Follow up with your contacts, letting them know about fruitful conversations and keeping them apprised of your progress. You can maintain your networking momentum through periodic updates. Remind them of your needs to improve the likelihood that the the timing of your desire for a certain type of job can coincide with a hiring manager's need for a person with certain qualifications. Plus, some may think that you have found a position or moved in another direction if you don't keep them updated about ;your search.

Join an organization.

Expand your network by volunteering in the community or joining a professional organization. Check out groups before making a long-term commitment. And consider long-term benefits as much as immediate ones, which might include a support system during your search and new skills that can transfer to the workplace.

Don't seem desperate.

Don't cross the line between active networking and seemingly desperate measures. In a phone conversation with the folks at Job Bound, I learned that some job seekers forget that hiring managers have caller ID and may feel leery of contacts who call repeatedly (even if they never leave messages). They also discourage job-searching networkers from just stopping by a workplace unannounced but suggest that even casual meetings should involve scheduling an appointment.

Use Twitter.

Twitter can help keep your contacts informed about your progress without inundating their email inboxes. Topics for tweets may include daily job search goals (example: "I hope to set up informational interviews with 2 event planners today"), mentions that you've updated your LinkedIn profile, and reviews of books or news articles relevant to your target industry or discipline. You'll give people specific ideas for helping you (example: you can pass along the name of an event-planning friend) and position yourself as deeply engaged in your field.

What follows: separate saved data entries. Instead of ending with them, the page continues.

-- ==== Sys2Proof/Machine/CmdCom.lean ====
section
/-! DEFINITION. Commands of chapters 2 and 3: requests of hosts, sessions, NMT, PDOs, stores, the event sequencer, credit and the
ledger. -/
namespace Sys2Proof.Machine

/-- What a command answers. -/
abbrev Result := Host.Outcome State Fault Refusal

/-- A command has its effect on the object values and the device; the queue is the step's alone. -/
def acts (f : State → State) (s : State) : Result := .next { f s with pending := s.pending }

/-- A command has its effect on the device under the object values as they stand. -/
def drives (f : Od → Dev → Dev) (s : State) : Result := .next { s with dev := f s.od s.dev }

/-- A timed command: time passes to its instant, and it has its effect on the device. -/
def timed (due : Od → Dev → Option Instant) (f : Od → Dev → Dev) (s : State) : Result := drives f (s.upTo due)

/-- The same for a command that may reach the object values. -/
def timedAct (due : Od → Dev → Option Instant) (f : State → State) (s : State) : Result := acts f (s.upTo due)

/-! ### Host requests (R35, R40, R41, R43, R49, R50) -/

/-- OD_READ: service 0x01 of Table 2.8 by any transport. -/
def execOdRead (via : Via) (m : OdMsg) (s : State) : Result := acts (request writeObject false via 1 m) s

/-- OD_WRITE: service 0x02. -/
def execOdWrite (via : Via) (m : OdMsg) (s : State) : Result := acts (request writeObject false via 2 m) s

/-- SDO_UPLOAD: a request of CiA 301 and CiA 1301 on a server channel (Table 2.6). -/
def execSdoUpload (controller : Fin 2) (channel : Fin 4) (step : SdoUp) (s : State) : Result :=
  acts (sdoUpload controller.val channel.val step) s

/-- SDO_DOWNLOAD. -/
def execSdoDownload (controller : Fin 2) (channel : Fin 4) (step : SdoDown) (s : State) : Result :=
  acts (sdoDownload controller.val channel.val step) s

/-- KEEPALIVE: service 0x03. -/
def execKeepalive (via : Via) (s : State) : Result := acts (hostService via 3 []) s

/-- CLOSE: service 0x04. -/
def execClose (via : Via) (s : State) : Result := acts (hostService via 4 []) s

/-- MAILBOX_OWNER_SET: the host passes a slot with a message to the device (R50). -/
def execMailboxOwnerSet (slot : Fin 4) (msgLen : BitVec 11) (message : Bytes) (s : State) : Result :=
  acts (barAccess (.mailbox slot.val msgLen.toNat message)) s

/-- 10 s after the last request of a UDP session. -/
def sessionDue (n : Nat) (_ : Od) (d : Dev) : Option Instant :=
  let x := getSession d n
  instantIf (x.kind == .udp) (.aon (x.lastRequest + secT 10))

/-- UDP_SESSION_IDLE_TIMEOUT (R40, R44). -/
def execUdpSessionIdleTimeout (session : Fin 64) (s : State) : Result := timed (sessionDue session.val) (idleSession session.val) s

/-- More than 1 s after the last segment. -/
def transferDue (n : Nat) (_ : Od) (d : Dev) : Option Instant :=
  (getSession d n).transfer.map (fun t => .aon (t.last + secT 1 + 1))

/-- TRANSFER_TIMEOUT (R43). -/
def execTransferTimeout (session : Fin 64) (s : State) : Result := timedAct (transferDue session.val) (transferTimeout session.val) s

/-! ### NMT (R45), PDOs (R52, R53), EMCY (R46), heartbeat -/

/-- An NMT command arrives on a bus, or as a write of 0x2002:03. -/
def nmtRow (code : Nat) : NmtSrc → State → State
  | .bus _ node => nmtBus node.toNat code
  | .host via => hostWrite via 0x2002 3 [b8 code]

/-- NMT_START. -/
def execNmtStart (src : NmtSrc) (s : State) : Result := acts (nmtRow 0x01 src) s

/-- NMT_STOP. -/
def execNmtStop (src : NmtSrc) (s : State) : Result := acts (nmtRow 0x02 src) s

/-- NMT_ENTER_PREOPERATIONAL. -/
def execNmtEnterPreoperational (src : NmtSrc) (s : State) : Result := acts (nmtRow 0x80 src) s

/-- NMT_RESET_NODE. -/
def execNmtResetNode (src : NmtSrc) (s : State) : Result := acts (nmtRow 0x81 src) s

/-- NMT_RESET_COMMUNICATION. -/
def execNmtResetCommunication (src : NmtSrc) (s : State) : Result := acts (nmtRow 0x82 src) s

/-- RPDO_RECEIVED (R53, R54). -/
def execRpdoReceived (src : PdoSrc) (data : Bytes) (s : State) : Result := acts (rpdoReceived src data) s

/-- More than the event timer after the last reception. -/
def rpdoDue (n : Nat) (o : Od) (d : Dev) : Option Instant :=
  let ms := odU o (0x1400 + n) 5
  instantIf (pdoRuns d && pdoValid o (0x1400 + n) && ms != 0) (.aon ((vget d.com.rpdos n).lastReceived + msT ms + 1))

/-- RPDO_TIMEOUT (R53). -/
def execRpdoTimeout (n : Fin 32) (s : State) : Result := timed (rpdoDue n.val) (rpdoTimeout n.val) s

/-- A time after the last transmission of a TPDO of a transmission type. -/
def tpdoDue (n type span : Nat) (o : Od) (d : Dev) : Option Instant :=
  instantIf (pdoRuns d && pdoValid o (0x1800 + n) && transmissionType o (0x1800 + n) == type) (.aon ((vget d.com.tpdos n).lastSent + span))

/-- TPDO_CHANGE_TRANSMIT: the inhibit time, in 100 µs, is over (R52). -/
def execTpdoChangeTransmit (n : Fin 32) (s : State) : Result :=
  timedAct (fun o => tpdoDue n.val 0xFE (usT (100 * odU o (0x1800 + n.val) 3)) o) (tpdoChange n.val) s

/-- TPDO_EVENT_TIMER (R52). -/
def execTpdoEventTimer (n : Fin 32) (s : State) : Result :=
  timedAct (fun o => tpdoDue n.val 0xFF (msT (odU o (0x1800 + n.val) 5)) o) (tpdoTimer n.val) s

/-- EMCY_SEND (R46). -/
def execEmcySend (s : State) : Result := drives emcySend s

/-- A heartbeat time after the last heartbeat. -/
def heartbeatDue (o : Od) (d : Dev) : Option Instant :=
  let ms := odU o 0x1017 0
  instantIf (d.isOn .net && ms != 0) (.aon (d.com.heartbeatLast + msT ms))

/-- HEARTBEAT_PRODUCER_TIMER. -/
def execHeartbeatProducerTimer (s : State) : Result := timed heartbeatDue heartbeat s

/-! ### Stores (R37 to R39) -/

/-- STORE_SAVE: "save" to 0x1010. -/
def execStoreSave (via : Via) (group : Fin 4) (s : State) : Result := acts (hostWrite via 0x1010 (group.val + 1) (toLE 4 0x65766173)) s

/-- RESTORE_LOAD: "load" to 0x1011. -/
def execRestoreLoad (via : Via) (group : Fin 4) (s : State) : Result := acts (hostWrite via 0x1011 (group.val + 1) (toLE 4 0x64616F6C)) s

/-- CONFIG_STORE_COMPLETE (R37 to R39). -/
def execConfigStoreComplete (ok : Bool) (s : State) : Result := acts (storeComplete ok) s

/-! ### The event sequencer (R67) -/

/-- Events whose window has closed are numbered; FIRST_FAULT and the event streams follow the numbering (R335, R391). -/
def windowClose (o : Od) (d : Dev) : Dev :=
  if d.isOn .sec then stageAllEvents o (firstFault o (releaseDue o d)) else d

/-- The window of the oldest held event closes two periods after its stamp. -/
def windowDue (o : Od) (d : Dev) : Option Instant :=
  match d.seqr.held with
  | e :: _ => instantIf (d.isOn .sec) (.device (e.time + 2 * period o))
  | [] => none

/-- SEQUENCER_WINDOW_CLOSE. -/
def execSequencerWindowClose (s : State) : Result := timed windowDue windowClose s

/-! ### Credit (R63) -/

/-- The device finds that its own terms fail: the epoch closes, the breach is recorded, and RESYNC_BEGIN is owed. -/
def creditBreach (c : Nat) (o : Od) (d : Dev) : Dev :=
  let t := (getCell d c).txn
  if d.isOn .link && t.isOpen then
    let d1 := record o 0x0510 (srcCell c) (t.terms ++ toLE 2 t.epoch) (closeEpoch o c d)
    let d2 := breachConservation d1
    modCell c (fun x => { x with resyncOwed := true })
      (queueControl c 0x09 [] { d2 with breach := { d2.breach with credit := satInc d2.breach.credit } })
  else d

/-- CREDIT_BREACH. -/
def execCreditBreach (cell : Fin 128) (s : State) : Result := drives (creditBreach cell.val) s

/-! ### The ledger (R74, R75, R77) -/

/-- LEDGER_UNACCOUNTED_SECOND. -/
def execLedgerUnaccountedSecond (account : Fin 133) (s : State) : Result :=
  drives (fun o d => if d.isOn .ctrl then ledgerSecond o account.val d else d) s

/-- CHECKPOINT_INTERVAL after the last. -/
def checkpointDue (o : Od) (d : Dev) : Option Instant :=
  instantIf (d.isOn .ctrl && d.ledger.resume == .no) (.device (d.ledger.timer + secT (odU o 0x2540 1)))

/-- LEDGER_CHECKPOINT_INTERVAL. -/
def execLedgerCheckpointInterval (s : State) : Result := timed checkpointDue (fun o d => if d.isOn .ctrl then checkpointInterval o d else d) s

/-- CHECKPOINT_NOW. -/
def execCheckpointNow (via : Via) (s : State) : Result := acts (hostWrite via 0x2540 2 [1]) s

/-- LEDGER_CHECKPOINT_DONE. -/
def execLedgerCheckpointDone (s : State) : Result := drives (fun _ => checkpointDone) s

/-- ACCOUNT_RESET. -/
def execAccountReset (via : Via) (selector : BitVec 16) (s : State) : Result := acts (hostWrite via 0x2541 3 (toLE 2 selector.toNat)) s

end Sys2Proof.Machine
end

While you're busy networking, don't neglect spiffing up your resume with awesome accomplishments or preparing for interview questions. In my experience with career-services clients, people land great positions through networking in the midst of active job searches that had been focused on pursuing leads through classified ads, job boards, company websites, etc.

After you start a new job, don't stop networking; keep connecting with people to build collaborations, find new talent for your company, or be considered for those yet-to-be advertised positions when you're ready to make a career move later.

Note: I received a copy of "Stop Job Searching, Start Networking" e-book from Job Bound in exchange for a review.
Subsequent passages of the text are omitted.